Townsend, Tennessee - Fly Fishing in the Great Smoky Mountains National Park, East Tennessee and Western North Carolina

Welcome to the Fishing Report and “Happy New Years Eve”.  Another one slipped by quickly.  It is foggy and 31 degrees in Townsend, Tennessee this morning.  When I say foggy, I mean it is really foggy. 

Little River still continues to flow strong at 598 cubic feet per second (cfs) or 2.9 feet on the flow gauge.  Median flow for this date is 296 cfs.  The water temperature at 8:15 am is 43.3 degrees.

Some anglers are fishing in the Park.  Their results are varied.  Fishing was better a week ago when the water was warmer.  The water temperature hit nearly 48 degrees on Christmas Eve. Fishing was pretty good that day. It was close to 47 degrees day before yesterday.  Now, it is lower.

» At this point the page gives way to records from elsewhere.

-- ==== Sys2Proof/Machine/Routine.lean ====
section
/-! DEFINITION. Micro-routines (6: R200 to R206) and blockwise attention (10: R336 to R340). -/

namespace Sys2Proof.Machine

/-! The descriptor (Table 6.8). -/

/-- Whether a descriptor holds values of Table 6.8: none where it does not, else whether it is ACCUMULATING. -/
def routineClass (size : Nat) (d : List Byte) : Option Bool :=
  let acc := leAt d 8 1
  let max := leAt d 0x0C 4
  let ok := leAt d 0 4 % 128 == 0 && decide (leAt d 0 4 + leAt d 4 4 ≤ size) && decide (acc < 2) && leAt d 9 3 == 0 && leAt d 0x10 48 == 0
    && (if acc = 1 then decide (1 ≤ max) && decide (max ≤ 12000) else max == 0)
  if ok then some (acc == 1) else none

/-- The descriptor of an operation read as code (R200). -/
def routineDesc (t : Th) (off : Nat) (s : State) : Res (Option Bool) :=
  if off % 64 != 0 || decide (t.l.routineSize < off + 64) then .ok none s
  else
    let a := t.l.code + t.l.routineOff + off
    match resolve s t.c a 64 .exec [0] with
    | .halt r i => .halt r i s
    | .absent n => .absent n a s
    | .at_ p =>
      let d := devRead 2 s (p.rq s) p.addr 64
      if d.1.1 then .halt 0x46 a d.2 else .ok (routineClass t.l.routineSize d.1.2) d.2

/-- The save record lies in its block's scratchpad. -/
def saveOk (t : Th) (a : Nat) : Bool :=
  decide (t.b.gran * 4096 ≤ a) && decide (a + 64 ≤ (t.b.gran + t.b.granules) * 4096)

/-- A step as an instruction can name it (R336). -/
def attnOk (a : AttnStep) : Bool :=
  a.d % 32 == 0 && decide (32 ≤ a.d) && decide (a.d ≤ 512) && decide (1 ≤ a.nq) && decide (a.nq ≤ 65536)
    && decide (1 ≤ a.nk) && decide (a.nk ≤ 65536)

/-- A step of a body as an instruction can name it. -/
def stepOk (x : RStep) : Bool :=
  match x with
  | .attn a => attnOk a
  | .array k op => decide (k < 4) && decide (op.bank < 2)
  | .tender u _ => decide (u < 8)
  | .commit => true

/-- The census slots that a body's attention steps name, checked as the routine is accepted (R61). -/
def bodySlots (c : Nat) : List RStep → State → Option (Nat × Nat) × State
  | [], s => (none, s)
  | .attn a :: xs, s =>
    match censusCheckOpt s c a.census with
    | (some r, s) => (some r, s)
    | (none, s) => bodySlots c xs s
  | _ :: xs, s => bodySlots c xs s

/-- ROUTINE_ISSUE (R200); a routine has no start condition (R226). -/
def execRoutineIssue (at_ : At) (iss : Issue) (job : RoutineJob) (s : State) : Out :=
  if issOk iss false && job.body.all stepOk then
    instr s at_ ⟨[], 2⟩ (fun t s =>
      if !t.l.decl.routines then haltTh s t 0x08 noInfo
      else
        match routineDesc t job.desc s with
        | .halt r i s => haltTh s t r i
        | .absent n a s => parkTh s t n a
        | .ok none s => haltTh s t 0x25 job.desc
        | .ok (some acc) s =>
          if !saveOk t job.save then haltTh s t 0x43 job.save
          else
            let u := coreUnit s t.core
            match issueRefused s t iss u (if acc then some 10 else none) with
            | some (r, i) => haltTh s t r i
            | none =>
              match bodySlots t.c job.body s with
              | (some (r, i), s) => haltTh s t r i
              | (none, s) => issueTo s t iss u (.routine job) acc)
  else .fault .noSuchUnit

/-! Attention (R336 to R339). -/

def negInf : Nat := 0xFF800000

/-- FP32 to BF16 by the thread conversion (R59, R548). -/
def bf16Rne (v : Nat) : Nat := (convertThread .fp32 .bf16 .rne v).getD 0

/-- BF16 widened. -/
def bf (x : Nat) : Nat := widen .bf16 none x

/-- Rows of BF16 elements. -/
def bfRows (c : Nat) (m : MRef) (row rows d : Nat) (s : State) : Res (List (List Nat)) :=
  Res.each (fun i s => memCodes c (m.addr + (row + i) * m.pitch) 16 d s) (List.range rows) s

/-- Product element: a row of BF16 codes by a column of them, from a starting value (R82, R83). -/
def bfDot (a b : List Nat) (start : Nat) : Nat := dot (.plain .bf16) (.plain .bf16) ⟨a, none⟩ ⟨b, none⟩ a.length start

/-- Columns of a matrix given by rows. -/
def transposed (d : Nat) (rows : List (List Nat)) : List (List Nat) := tabulate d (acrossCols rows)

/-- Whether a key is masked for a query row (R337). -/
def masked (a : AttnStep) (row key : Nat) : Bool := a.causal && decide (row < key)

def qRows (a : AttnStep) (b : Nat) : Nat := min 256 (a.nq - 256 * b)
def kRows (a : AttnStep) (j : Nat) : Nat := min 128 (a.nk - 128 * j)

/-- Key blocks a query block meets: none beyond the last unmasked key. -/
def kBlocks (a : AttnStep) (b : Nat) : Nat :=
  let n := cdiv a.nk 128
  if a.causal then min n ((256 * b + qRows a b - 1) / 128 + 1) else n

/-- Query blocks a key block meets. -/
def qBlocks (a : AttnStep) (j : Nat) : List Nat :=
  (List.range (cdiv a.nq 256)).filter (fun b => decide (j < kBlocks a b))

/-- One row's running statistics and accumulator. -/
structure AttnRow where
  m : Nat
  l : Nat
  acc : List Nat
  deriving DecidableEq, Repr

/-- One row over one key block (R337). -/
def fwdRow (a : AttnStep) (row j : Nat) (q : List Nat) (ks vcols : List (List Nat)) (x : AttnRow) : AttnRow :=
  let sr := ks.map (fun k => bfDot q k 0)
  let mn := f32Max x.m (f32Mul (f32MaxList sr) a.sc)
  let al := if x.m = negInf then 0 else f32Exp2 (f32Sub x.m mn)
  let p := sr.zipIdx.map (fun sc => if masked a row (128 * j + sc.2) then 0 else bf16Rne (f32Exp2 (f32Fma sc.1 a.sc (f32Neg mn))))
  let sp := p.foldl (fun t v => f32Add t (bf v)) 0
  let acc := vcols.zipIdx.map (fun vc => bfDot p vc.1 (if j = 0 then 0 else f32Mul (nthD x.acc vc.2 0) al))
  ⟨mn, f32Fma x.l al sp, acc⟩

/-- Every row of a query block over its key blocks, ascending. -/
def fwdRows (c : Nat) (a : AttnStep) (b : Nat) (qs : List (List Nat)) (s : State) : Res (List AttnRow) :=
  Res.fold (fun (xs : List AttnRow) j s =>
    (bfRows c a.k (128 * j) (kRows a j) a.d s).then (fun ks s =>
      (bfRows c a.v (128 * j) (kRows a j) a.d s).then (fun vs s =>
        let vcols := transposed a.d vs
        .ok (xs.zipIdx.map (fun xr => fwdRow a (256 * b + xr.2) j (nthD qs xr.2 []) ks vcols xr.1)) s)))
    (qs.map (fun _ => ⟨negInf, 0, List.replicate a.d 0⟩)) (List.range (kBlocks a b)) s

/-- A row's O, and its L. -/
def fwdO (x : AttnRow) : List Nat := x.acc.map (fun v => bf16Rne (f32Div v x.l))
def fwdL (x : AttnRow) : Nat := f32Add x.m (f32Log2 x.l)

/-- Counters of a product of `rows` by `cols` over `k` BF16 elements, its panels of 32 columns over the four arrays. -/
def countProduct (s : State) (core rows cols k : Nat) : State :=
  (List.range (cdiv cols 32)).foldl (fun s p => countSteps s core (p % 4) rows (cdiv k 32)) s

/-- The two products of a forward block. -/
def countFwd (s : State) (core : Nat) (a : AttnStep) (b : Nat) : State :=
  (List.range (kBlocks a b)).foldl (fun s j =>
    countProduct (countProduct s core (qRows a b) (kRows a j) a.d) core (qRows a b) a.d (kRows a j)) s

/-- The products of a query block's backward pass, with those of the forward block where it is rebuilt. -/
def countBwdQ (s : State) (core : Nat) (a : AttnStep) (b : Nat) : State :=
  let r := qRows a b
  (List.range (kBlocks a b)).foldl (fun s j =>
    countProduct (countProduct (countProduct s core r (kRows a j) a.d) core r (kRows a j) a.d) core r a.d (kRows a j))
    (if a.rebuild then countFwd s core a b else s)

/-- The products of a key block's backward pass. -/
def countBwdKv (s : State) (core : Nat) (a : AttnStep) (j : Nat) : State :=
  let n := kRows a j
  (qBlocks a j).foldl (fun s b =>
    let r := qRows a b
    countProduct (countProduct (countProduct (countProduct s core r n a.d) core r n a.d) core n a.d r) core n a.d r) s

/-- FP32 words of consecutive rows. -/
def putWords (c addr row : Nat) (l : List Nat) (s : State) : Res Unit := devPut c (addr + 4 * row) (l.flatMap (leBytes 4)) s

/-- ATTN_FWD of query block b (R337). -/
def attnFwd (c core : Nat) (a : AttnStep) (b : Nat) (s : State) : Res Unit :=
  (bfRows c a.q (256 * b) (qRows a b) a.d s).then (fun qs s =>
    (fwdRows c a b qs s).then (fun xs s =>
      (Res.run (fun (x : AttnRow × Nat) s => devPut c (a.o.addr + (256 * b + x.2) * a.o.pitch) (pack 16 (fwdO x.1)) s) xs.zipIdx s).then
        (fun _ s => (putWords c a.l (256 * b) (xs.map fwdL) s).then (fun _ s => .ok () (countFwd s core a b)))))

/-- P and dS of a row over a key block (R338), as BF16 codes. -/
def bwdRow (a : AttnStep) (row j : Nat) (q dO : List Nat) (l dsum : Nat) (ks vs : List (List Nat)) : List Nat × List Nat :=
  let ps := (ks.zip vs).zipIdx.map (fun kv =>
    if masked a row (128 * j + kv.2) then ((0, 0) : Nat × Nat)
    else
      let p := bf16Rne (f32Exp2 (f32Fma (bfDot q kv.1.1 0) a.sc (f32Neg l)))
      (p, bf16Rne (f32Mul (f32Mul (bf p) (f32Sub (bfDot dO kv.1.2 0) dsum)) a.s)))
  (ps.map Prod.fst, ps.map Prod.snd)

/-- Dsum of a row: the chain over ascending columns (R338). -/
def dsumOf (dO o : List Nat) : Nat := (dO.zip o).foldl (fun t x => f32Fma (bf x.1) (bf x.2) t) 0

/-- Rows of results stored with stochastic narrowing and counted: panel q of 32 columns on array q mod 4 (DEDUCED, log 24), the
draws of each of its columns one a row (R50, R51, R90). -/
def storeNarrow (c core : Nat) (census : Option Nat) (m : MRef) (tag row : Nat) (rows : List (List Nat)) (s : State) : Res Unit :=
  let n := (rows.headD []).length
  let w := m.fmt.elem.width
  let ds := tabulate n (fun col => taskDraws s c core (tag % 2 ^ 32) (col / 32 % 4) (col % 32) rows.length)
  Res.run (fun (r : List Nat × Nat) s =>
    Res.run (fun p s =>
      let vals := (r.1.drop (32 * p)).take 32
      let x := narrowRow m.fmt m.scale vals (((ds.drop (32 * p)).take 32).map (fun l => nthD l r.2 0))
      (devPut c (m.addr + (row + r.2) * m.pitch + 32 * p * w / 8) (pack w x.2) s).then (fun _ s =>
        let s := countRow s census m.fmt x
        match x.1 with
        | some e => devPut c (m.scale + (row + r.2) * m.scalePitch + p) [BitVec.ofNat 8 e] s
        | none => .ok () s)) (List.range (cdiv n 32)) s) rows.zipIdx s

/-- L and Dsum of a query block: read, or rebuilt and written (R339). -/
def statsOf (c : Nat) (a : AttnStep) (b : Nat) (qs dOs : List (List Nat)) (s : State) : Res (List Nat × List Nat) :=
  let r := qRows a b
  if a.rebuild then
    (fwdRows c a b qs s).then (fun xs s =>
      let ls := xs.map fwdL
      let dsums := (xs.zip dOs).map (fun xd => dsumOf xd.2 (fwdO xd.1))
      (putWords c a.l (256 * b) ls s).then (fun _ s =>
        (putWords c a.dsum (256 * b) dsums s).then (fun _ s => .ok (ls, dsums) s)))
  else
    (memCodes c (a.l + 1024 * b) 32 r s).then (fun ls s => (memCodes c (a.dsum + 1024 * b) 32 r s).then (fun ds s => .ok (ls, ds) s))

The brown trout have been fairly active.  One of our regular local customers told me yesterday he has been catching some nice fish.  I think fishing will improve, especially tomorrow.  It is going to be sunny and warm, over 50 degrees in the valley.  Then, cold temperatures will move in Thursday night.  We even have a 40% chance for snow.  Friday will be sunny and cold with a high in the low 30’s.  I believe tomorrow might be your day.  Most of us, even us, will be off tomorrow.

Use nymphs and get them down.  Don’t do much wading.  High sticking close to the bank is what I would do.  Be careful.  The streams are swift and cold.  Falling in could have very negative consequences.  The water levels will continue to drop today and tomorrow.  How much, I don’t know.  Little River has been dropping slowly or so it seems.

At my age, time moves fast.  Spring will be here soon.  Last year, (I think) we had spring hatches in February.  Maybe it was the year before that.  In 2013, spring came late.  And, on top of that, we had lots of rain.  Those conditions kept us off the streams for weeks.  We don’t know what will happen this spring but as a business that caters to fly fishermen, we need to be ready by late February, just in case.

Being ready means, thousands of flies in the bins and in back stock.  It means, leaders and tippet packed on the walls.  Quill Gordon and Blue Quill dry flies better be here.  We’ll need lots of floatant.  Instead of the usual 100 bottles of Frogs Fanny, we better have a lot more.  Then, we will wait for Spring to break. 

Spring trout fishing activity picks up in the Smokies when the water temperature reaches somewhere near 50 degrees and stays there for a few days.  The early bugs start popping off the water.  Trout begin to slurp them down.  I am getting excited just writing about it.

The word gets out quickly.  I try to be conservative and not get your hopes up too much.  But, when it happens, it happens in the lower elevations where the water is warmer.  Then, the activity moves up to the higher elevations.  What begins is a long time period, over a few months, when different aquatic insects mate.  The insects are the darker varieties at first.  Those that hatch later are lighter.  You may see dark mayflies on the water up high, and the later insects on the water down low.  Spring is an awesome time to be here unless we have too much rain.  When the fishing gets really good is mostly dependent on water temperature and the weather.  Sometimes it is in late February but most likely sometime in March.

People who fly fish for smallmouth bass are watching the water temperature too.  I look for 55 degree water.  Sixty degrees is even better.  When those fierce fish start moving around and thinking about spawning, good times can be had by all.  We have so much good smallmouth bass water around here, it’s hard to decide where to start.  Little River or the Little Pigeon is where I will start. 

So, we’ve got a couple of months or maybe longer to get ready.  Getting ready is my favorite part of the game.  After all, anticipation is what brought us to this sport.  Whether we are at home tying flies or making a cast into our favorite trout stream, it’s that “anticipation” that we love.  “I am anticipating that this fly will be the perfect one.”  “Will I get a strike on this cast?”  “I’ve got him on, will I get him in?”  We don’t know!  We think we know.  We hope we know.  Sometimes we are right, and often we are wrong.  Isn’t that why we do this? 

Well, that’s only part of it.  We really love being where we are when we are fly fishing.  We are close to God.  We admire what he created.  And we are thankful for that.

Paula can tell you this.  I spend a lot of time just driving the boat around the lake doing about one mile per hour.  I could do that all day.  I look at the water, the mountains, the eagles and ospreys, and just slowly take in that beautiful setting.  I love watching fish swim.  I don’t have to catch fish to enjoy them.

I can sit for hours and watch a stream.  You would think I’m watching the same thing over and over.  That’s not true.  Streams have subtle changes that occur every second.  Stream watching, over a long period of time, has a mesmerizing affect on my brain.  I feel relaxed.  You know what I am talking about don’t you?

It won’t be long!

I didn’t plan to say all of this today.  It just happened.

We will be closed tomorrow but open again Thursday.

Have a great day, a super New Year and make some time for fly fishing anticipation.  It’s good for you.